You'll get something that looks a bit like this:
What's $\omega$? Fourier transform and look at the peak.
We can do better. # $H = H(\vec{x})$. # Hamiltonian learning is a special case of *parameter estimation*: given data $D$, what is $\vec{x}$?
--- We want an approach that can work for small and large quantum devices alike.

To get there, we consider several different approaches to parameter estimation.

Analytic Sergeevich et al. c4vv95
  Ferrie, Granade, and Cory tfx
Rejection filter Wiebe and Granade bk9d
Particle filter Doucet et al. bmch
Likelihood-free particle filter Ferrie and Granade tdj
### The Likelihood Function ### $\|\bra{+} \ee^{\ii \omega t \sigma_z / 2} \ket{+}\|^2$ defines probability $\Pr(d | \omega; t)$ for every outcome $d$, model $\omega$ and experiment $t$. Basis for both maximum-likelihood and Bayesian methods.
### Bayesian Parameter Estimation ### The likelihood tells us what we learn from data: $$ \Pr(\vec{x} | d; e) = \frac{\Pr(d | \vec{x}; e)}{\Pr(d | e)} \Pr(\vec{x}) $$ --- Estimate $\hat{x} = \expect[\vec{x} | d; e] = \int \vec{x} \Pr(\vec{x} | d; e)\dd \vec{x}$. - **Optimal** for mean—squared error.
Each posterior $\Pr(\vec{x} | d; e)$ encodes our uncertainty about $x$. What should we expect squared-error to be? **Scalar case**: $ \expect[(x - \hat{x})^2 | d; e] = \mathbb{V}[x \mid d; e]. $ **Vector case**: $\expect[(\vec{x} - \hat{x}) (\vec{x} - \hat{x})^\TT | d; e] = \Cov(\vec{x} | d; e)$.
We can use our posteriors to make *adaptive* decisions: $$ e_* = \operatorname{arg min}_e \expect_d[\mathbb{V}(x | d; e)] $$
### **Example**: $x = (\omega)$ ### Can analytically find posterior for Gaussian priors, use to adaptively choose $t_k$. ![](./figures/how-t2.png)
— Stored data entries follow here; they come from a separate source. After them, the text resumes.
/-- 20_memory.md R57, with R51, R58, R59: exactly which transactions are bus errors, for reads and for writes; one stops
the host's step with that fault (60_exceptions.md R221), so no state changes. -/
def Obligations.ForbiddenAccessesAreBusErrors : Prop :=
  ∀ (s : State) (addr : BusAddr) (size : AccessSize), s.params.wf = true →
    let a := addr.toNat
    let n := size.bytes
    let unmapped := (0x2C ≤ a ∧ a < 0x30) ∨ (0x3C ≤ a ∧ a < 0x10000) ∨ 0x10000 + s.params.memSize ≤ a
    let badRegister := a < 0x40 ∧ (n ≠ 4 ∨ a % 4 ≠ 0)
    let misaligned := 0x10000 ≤ a ∧ a % n ≠ 0
    ((unmapped ∨ badRegister ∨ misaligned) ↔ ∃ c, memRead s addr size = .error (.busError c addr)) ∧
    (∀ v, (unmapped ∨ badRegister ∨ misaligned) ↔ ∃ c, memWrite addr size v s = .fault (.busError c addr))

/-- 20_memory.md R53, R56, R62: a RAM write of 1, 2 or 4 bytes puts byte k of the value at address a + k, leaves every other
byte alone, and a read of the same size at the same address answers the value's low bytes. -/
def Obligations.RamAccessesAreLittleEndian : Prop :=
  ∀ (s : State) (addr : BusAddr) (size : AccessSize) (v : Word),
    0x10000 ≤ addr.toNat → addr.toNat % size.bytes = 0 → addr.toNat - 0x10000 + size.bytes ≤ s.params.memSize →
    ∃ t, memWrite addr size v s = .next t ∧
      (∀ k, k < size.bytes → t.ram.read (addr.toNat - 0x10000 + k) = some (v.extractLsb' (8 * k) 8)) ∧
      (∀ x, (x < addr.toNat - 0x10000 ∨ addr.toNat - 0x10000 + size.bytes ≤ x) → t.ram.read x = s.ram.read x) ∧
      memRead t addr size = .ok (BitVec.ofNat 32 (v.toNat % 2 ^ (8 * size.bytes))) ∧
      t = { s with ram := t.ram }

/-- 20_memory.md R55, R61, 44_ir_engine.md R189: an edge whose host slot is a read answers what MemRead answers on the ticked
state. With a value it changes nothing beyond the Tick but the host's own side: the slot is consumed and the response carries
the value. With a bus error or an unwritten byte it stops with that fault. -/
def Obligations.ReadsHaveNoSideEffects : Prop :=
  ∀ (s : State) (addr : BusAddr) (size : AccessSize) (h : List HostSlot),
    s.rstIn.head? ≠ some true → s.host = .read addr size :: h →
    (∀ t, step s = .next t →
      ∃ v, memRead (tick s) addr size = .ok v ∧
        t = { tick s with rstIn := s.rstIn.tail, host := h, resp := some (.readOk v) }) ∧
    (∀ v, memRead (tick s) addr size = .ok v →
      step s = .next { tick s with rstIn := s.rstIn.tail, host := h, resp := some (.readOk v) }) ∧
    (∀ e, memRead (tick s) addr size = .error e → step s = .fault e)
**Problem**: may be intractable to analytically compute $$ \hat{x} \defeq \int \Pr(\vec{x} | d; e) \dd\vec{x} = \int \frac{ \Pr(d | \vec{x}; e) }{ \int \Pr(d | \vec{x}; e) \Pr(\vec{x}) \dd\vec{x} } \Pr(\vec{x}) \dd\vec{x}. $$

--- **Answer**: numerically approximate $\int f(\vec{x}) \Pr(\vec{x} | d)\dd\vec{x}$. *Efficient* to use Monte Carlo integration if we can sample from $\Pr(\vec{x})$.
## Rejection Sampling ## Given samples from $\Pr(\vec{x})$ and likelihood function $\Pr(d | \vec{x}; e)$, how do we sample from posterior for datum $d$? - Draw $\vec{x} \sim \Pr(\vec{x})$, accept $\vec{x}$ w/ $\Pr(d | \vec{x}; e)$. Accepted samples are distributed according to posterior.

Rejection Sampling Isn't Enough

Let $D = {d_1, \dots, d_k}$ be a set of data.

$$ \Pr(\text{accept} | \vec{x}) = \Pr(D | \vec{x}) = \prod_{d \in D} \Pr(d | \vec{x}) \overset{k \to \infty}{\longrightarrow} 0. $$


Example: Biased Coin $x = (p)$

$\Pr(H | p) = p$, $d \in \{H, T\}$.

$p \approx 0.5 \Longrightarrow \Pr(d_1, \dots, d_k | p) \approx 1 / 2^k$.

We will accept exponentially few samples!

### Gaussian Resampling ### For each datum $d$, use rejection sampling to approximate posterior moments: - $\bar{x} \gets \expect[\vec{x} | d]$. - $\Sigma \gets \operatorname{Cov}[\vec{x} | d] = \expect[\vec{x} \vec{x}^\TT | d] - \bar{x} \bar{x}^\TT$.
--- At the next iteration, draw prior samples from Gaussian with these moments: $$ \vec{x} \mid d \sim \mathcal{N}(\bar{x}, \Sigma) $$ Keeps $\Pr(\text{accept}) \approx \text{constant}$.

Can compute $\bar{x}$, $\Sigma$ from one sample at a time by accumulating

$$ x_{\Sigma} = \sum x \text{ and } x^2_{\Sigma} = \sum x^2. $$

\begin{align} \bar{x} & = x_{\Sigma} / n_{\text{accept}} \\ \Sigma & = x^2_{\Sigma} / n_{\text{accept}} - \bar{x}^2. \end{align}

Welford's algorithm: numerically-stable modification.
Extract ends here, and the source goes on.